«En la Iglesia lo que se testimonia es más importante que lo que se predica». Lo recordó el Papa Francisco a los peregrinos de la archidiócesis de Spoleto-Norcia, recibidos en audiencia en la mañana del sábado 20 de mayo, con ocasión del Año jubilar por el 825º aniversario de la dedicación de la basílica catedral dedicada a Santa María Asunta.
Queridos hermanos y hermanas, hermanitos, hermanitas, todos: ¡bienvenidos!
Os doy la bienvenida y os doy las gracias por haber venido en peregrinación a Roma en el Año jubilar que estáis viviendo por el aniversario de la dedicación de la catedral de Santa María Asunta en Spoleto.
Sé que su fachada, que ha aparecido en la televisión muchas veces en los últimos años, se ha vuelto familiar para todos los italianos. Pero sobre todo sé que es una iglesia muy bonita. La belleza atrae, y me gustaría decirles algo sobre la belleza. Porque comunicar la fe es ante todo una cuestión de belleza.
Pero la belleza no se explica, se muestra, se hace ver; no se puede convencer de la belleza, es necesario testimoniarla. Por eso, en la Iglesia lo que se testimonia es más importante que lo que se predica. Y vuestra catedral, con sus magníficas capillas, custodia historias de vida y de fe, encierra santidad y belleza. Es un testimonio de historia, de vida, de belleza, de santidad.

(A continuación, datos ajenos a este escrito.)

-- ==== Sys2Proof/Machine/State.lean ====
section
/-! DEFINITION. The whole state of the machine (`10_state.md`), as plain data: the state tuple of the spec
(registers, flags, position counter, data segment, status, output trace) and, because the host's step
takes a state and nothing else, the inputs of a run beside it (instruction memory and configuration,
log entry 1). -/

namespace Sys2Proof.Machine

/-- The register file (R10): four distinct bytes, none hard-wired, none read-only. -/
structure Regs where
  a : Byte
  g : Byte
  s : Byte
  h : Byte
deriving DecidableEq, Repr

/-- The three causes of a fatal outcome (R18, R140). -/
inductive Cause where
  /-- Math 1 with a selected register that holds 0 (R141). -/
  | divideByZero
  /-- Keyboard 0 and 1 (R142). -/
  | keyboardUnimplemented
  /-- Math 0 and 1 with a selector above 3 under `MATH_SEL_POLICY = fault` (R143). -/
  | indexOutOfBounds
deriving DecidableEq, Repr

/-- The run status (R18): running, or one of the terminal outcomes. -/
inductive Status where
  | running
  | halted
  | endOfStream
  | fatal (cause : Cause)
deriving DecidableEq, Repr

/-- An event that crossed the boundary to the Screen (R93). -/
inductive Event where
  | screenRow (v : Byte)
  | screenCol (v : Byte)
  | screenChar (v : Byte)
  | screenClear
deriving DecidableEq, Repr

/-- The data segment (R20) as the bytes that are not zero, by rising address: see `Memory.wf`. -/
abbrev Memory := List Host.Cell

/-- The state of the machine. -/
structure State where
  /-- The registers `x[0..3]` (R10). -/
  x : Regs
  /-- The sign flag `SF` (R16). -/
  sf : Bool
  /-- The zero flag `ZF` (R16). -/
  zf : Bool
  /-- The position counter (R13, R14): an index in instructions. -/
  pc : Nat
  /-- The data segment `DMem` (R20). -/
  dmem : Memory
  /-- The run status (R18). -/
  status : Status
  /-- The output trace, oldest event first, append-only (R93). -/
  out : List Event
  /-- The instruction memory `IMem`; its length is `N` (R21). An input, constant during a run. -/
  imem : List Byte
  /-- The configuration constants (R5, R180). An input, constant during a run. -/
  cfg : Config
deriving DecidableEq, Repr

/-- The reasons a step could stop with a fault. There is none: the fatal conditions of this machine are
outcomes whose entry the spec describes (R149), so they are next states with a `fatal` status, and every
byte of every instruction has a meaning (R60). Nobody raises a fault. -/
inductive Fault where
deriving DecidableEq, Repr

/-- The reasons a step could be refused. -/
inductive Refusal where
  /-- An instruction without a meaning in this model; raised by an arm of `exec` only, and safe. Every
  instruction has its meaning, so no arm raises it. -/
  | notModelled (mnemonic : String)
deriving DecidableEq, Repr

/-- The machine right after reset (R24, R170): every register, flag and data byte 0, `pc = 0`, running,
nothing emitted. `IMem` and the configuration are inputs, not reset (R24, R173): none is loaded yet and
the parameters stand at `defaultConfig` (log entries 1, 2, 3). -/
def State.reset : State where
  x := ⟨0, 0, 0, 0⟩
  sf := false
  zf := false
  pc := 0
  dmem := []
  status := .running
  out := []
  imem := []
  cfg := defaultConfig

end Sys2Proof.Machine
end

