-- ==== Sys2Proof/Machine/Control.lean ====
section
/-! DEFINITION. The conditional jumps `JNE`, `JG` and `JL` under both disciplines
(`41_control_transfer.md` R80 to R85). -/

namespace Sys2Proof.Machine

/-- The next position after a jump with condition `cond` and target `t`: under `indexed` the target when
the condition holds (R80), under `linear` the next index whatever the condition (R85). -/
def State.branch (s : State) (cond : Bool) (t : Addr) : State :=
  match s.cfg.dispatch with
  | .indexed => if cond then s.goto t.toNat else s.advance
  | .linear => s.advance

/-- `JNE[*] off4` (R82). -/
def execJne (ptr : Bool) (off4 : BitVec 4) (s : State) : Host.Outcome State Fault Refusal :=
  .next (s.branch (condJne s) (jumpTarget s ptr off4))

/-- `JG[*] off4` (R83). -/
def execJg (ptr : Bool) (off4 : BitVec 4) (s : State) : Host.Outcome State Fault Refusal :=
  .next (s.branch (condJg s) (jumpTarget s ptr off4))

/-- `JL[*] off4` (R84). -/
def execJl (ptr : Bool) (off4 : BitVec 4) (s : State) : Host.Outcome State Fault Refusal :=
  .next (s.branch (condJl s) (jumpTarget s ptr off4))

end Sys2Proof.Machine
end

Ciertamente, es una belleza que hay que buscar, que hay que sacar a la luz, como hace un restaurador cuando redescubre los colores de un fresco antiguo. Así es en la Iglesia, donde lo que no aparece a los ojos es más valioso que lo que se ve: la oración, la caridad hecha a escondidas, la fuerza del perdón no van a la primera página; así también los sacrificios de los pastores, la vida de tantos “santos de la puerta de al lado”, el testimonio de los padres, de las familias, de los ancianos... Os deseo que seáis descubridores de belleza, buscadores de los tesoros de la fe; que no os detengáis en la superficie de las cosas, sino que veáis más allá, apreciando y abrazando el patrimonio de santidad y servicio que es la riqueza de la Iglesia. Y también de acrecentarlo, porque la fe no puede permanecer como un recuerdo del pasado, algo “museístico”, no; sino que revive siempre en la alegría del Evangelio, en la comunidad hecha de personas, en la asamblea de cuantos experimentan la misericordia y se reconocen por gracia hermanos y hermanas amados por Dios.
Buscar la belleza es ir al corazón de las cosas, no a la apariencia. En la Iglesia ya no es tiempo de concentrarse en aspectos secundarios, aspectos exteriores; es tiempo de mirar a la comunidad de los orígenes y de centrarse en las verdaderas prioridades, que son la oración, la caridad y el anuncio. Sé que os estáis esforzando por dar vida a una acción apostólica más genuina. Renovar la pastoral requiere opciones, y las opciones deben partir de lo que más importa.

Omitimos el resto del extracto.